Documentation (this feature)

specs/303-admin-directory-groups-cutover/
+-- checklists/
|   +-- requirements.md
+-- plan.md
+-- spec.md
+-- tasks.md

Source Code (likely implementation surfaces)

apps/platform/app/Filament/Resources/EntraGroupResource.php
apps/platform/app/Filament/Resources/EntraGroupResource/Pages/ListEntraGroups.php
apps/platform/app/Filament/Resources/EntraGroupResource/Pages/ViewEntraGroup.php
apps/platform/app/Support/Navigation/NavigationScope.php
apps/platform/tests/Feature/Filament/
apps/platform/tests/Feature/DirectoryGroups/

Structure Decision: Implement in the existing Filament resource and focused tests. Do not create new base folders.

Complexity Tracking

Violation Why Needed Simpler Alternative Rejected Because
None N/A N/A

Implementation Phases

Phase 1 - Preparation and Test Contract

Read Spec 301, Spec 302, this package, and the current Entra Groups resource/tests. Update tests to encode the new environment-bound contract before changing runtime code.

Phase 2 - Navigation Contract

Change EntraGroupResource::shouldRegisterNavigation() to use the shared environment-navigation decision, preserving workspace-home absence.

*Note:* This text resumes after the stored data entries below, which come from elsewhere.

-- ==== Sys2Proof/Tests/Slice0.lean ====
section
/-! SUPPORT. Tests: ill-formed operands refused, a word written out from the encoding of each instruction, single steps against the
vectors of 95_test_vectors, and a witness for the hypotheses of each statement. -/

namespace Sys2Proof.Tests

open Sys2Proof.Machine

/-! Helpers. -/

/-- A property of the next state; false of a stop. -/
def after (o : Host.Outcome State Fault Refusal) (f : State → Bool) : Bool :=
  match o with
  | .next t => f t
  | .fault _ => false
  | .refused _ => false

/-- Reset state, in engine state `e`. -/
def at_ (e : EState) : State := { State.reset with estate := e }

/-- Reset state, in PARSE at `p`, with these read results to come. -/
def parsing (p : PState) (rx : List ReadResult) : State := { at_ .parse with pstate := p, rxStream := rx }

/-- The newest transport call. -/
def lastCall (s : State) : Option BusCall := s.busLog.head?

/-! Ill-formed operands (R106, R190). -/

theorem test_setId_illFormed : (Instr.setId 0xFE).wellFormed = false ∧ (Instr.setId 0xFD).wellFormed = true := by decide
theorem test_readPos_illFormed : (Instr.readPos 0xFF).wellFormed = false ∧ (Instr.readPos 0xFE).wellFormed = true := by decide
theorem test_move_illFormed : (Instr.move 0xFF 0 0).wellFormed = false ∧ (Instr.move 0xFE 0xFFFF 0xFFFF).wellFormed = true := by decide
theorem test_moveWait_illFormed : (Instr.moveWait 0xFF 0 0).wellFormed = false ∧ (Instr.moveWait 0xFE 0 0).wellFormed = true := by
  decide
theorem test_enable_illFormed :
    (Instr.enable 0xFF 0).wellFormed = false ∧ (Instr.enable 1 2).wellFormed = false ∧ (Instr.enable 0xFE 1).wellFormed = true := by
  decide
theorem test_txRaw_illFormed :
    (Instr.txRaw 0xFF 0 0).wellFormed = false ∧ (Instr.txRaw 1 0 60).wellFormed = false ∧ (Instr.txRaw 0xFE 0xFF 59).wellFormed = true := by
  decide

Phase 3 - Route and Search Destination Safety

Adopt WorkspaceScopedTenantRoutes for Entra Groups and prove scoped canonical View URLs with no /admin/t links.

Phase 4 - Scoped Access and Copy

Preserve list/detail/search scoping. Adjust only minimal stale copy such as empty-state wording if needed to say "managed environment" rather than "tenant".

Phase 5 - Regression Validation

Run focused suites for Entra Groups, tenant-owned surface parity, Inventory, Policy, governance artifacts, and operation routing. Run Pint and git diff --check.

Rollout Considerations

  • No environment variables.
  • No database migrations.
  • No queues or scheduled workers are changed.
  • No storage or volume changes.
  • No Dokploy runtime configuration change.
  • No asset registration; filament:assets deployment requirement is unchanged.
  • Staging validation should focus on sidebar visibility and scoped Groups search in a seeded/test workspace and environment.

Risk Controls

  • Do not revive /admin/t/{tenant} or /admin/tenants/{tenant}.
  • Do not add compatibility aliases.
  • Do not add group create/edit/delete/membership actions.
  • Do not introduce an Identity Center or Directory suite.
  • Do not split navigation contracts beyond minimal test reshaping needed for Groups.
  • Do not touch tenant-panel dead code in this spec.
  • If broader route side effects appear, stop and move them to a separate route/navigation-contract spec.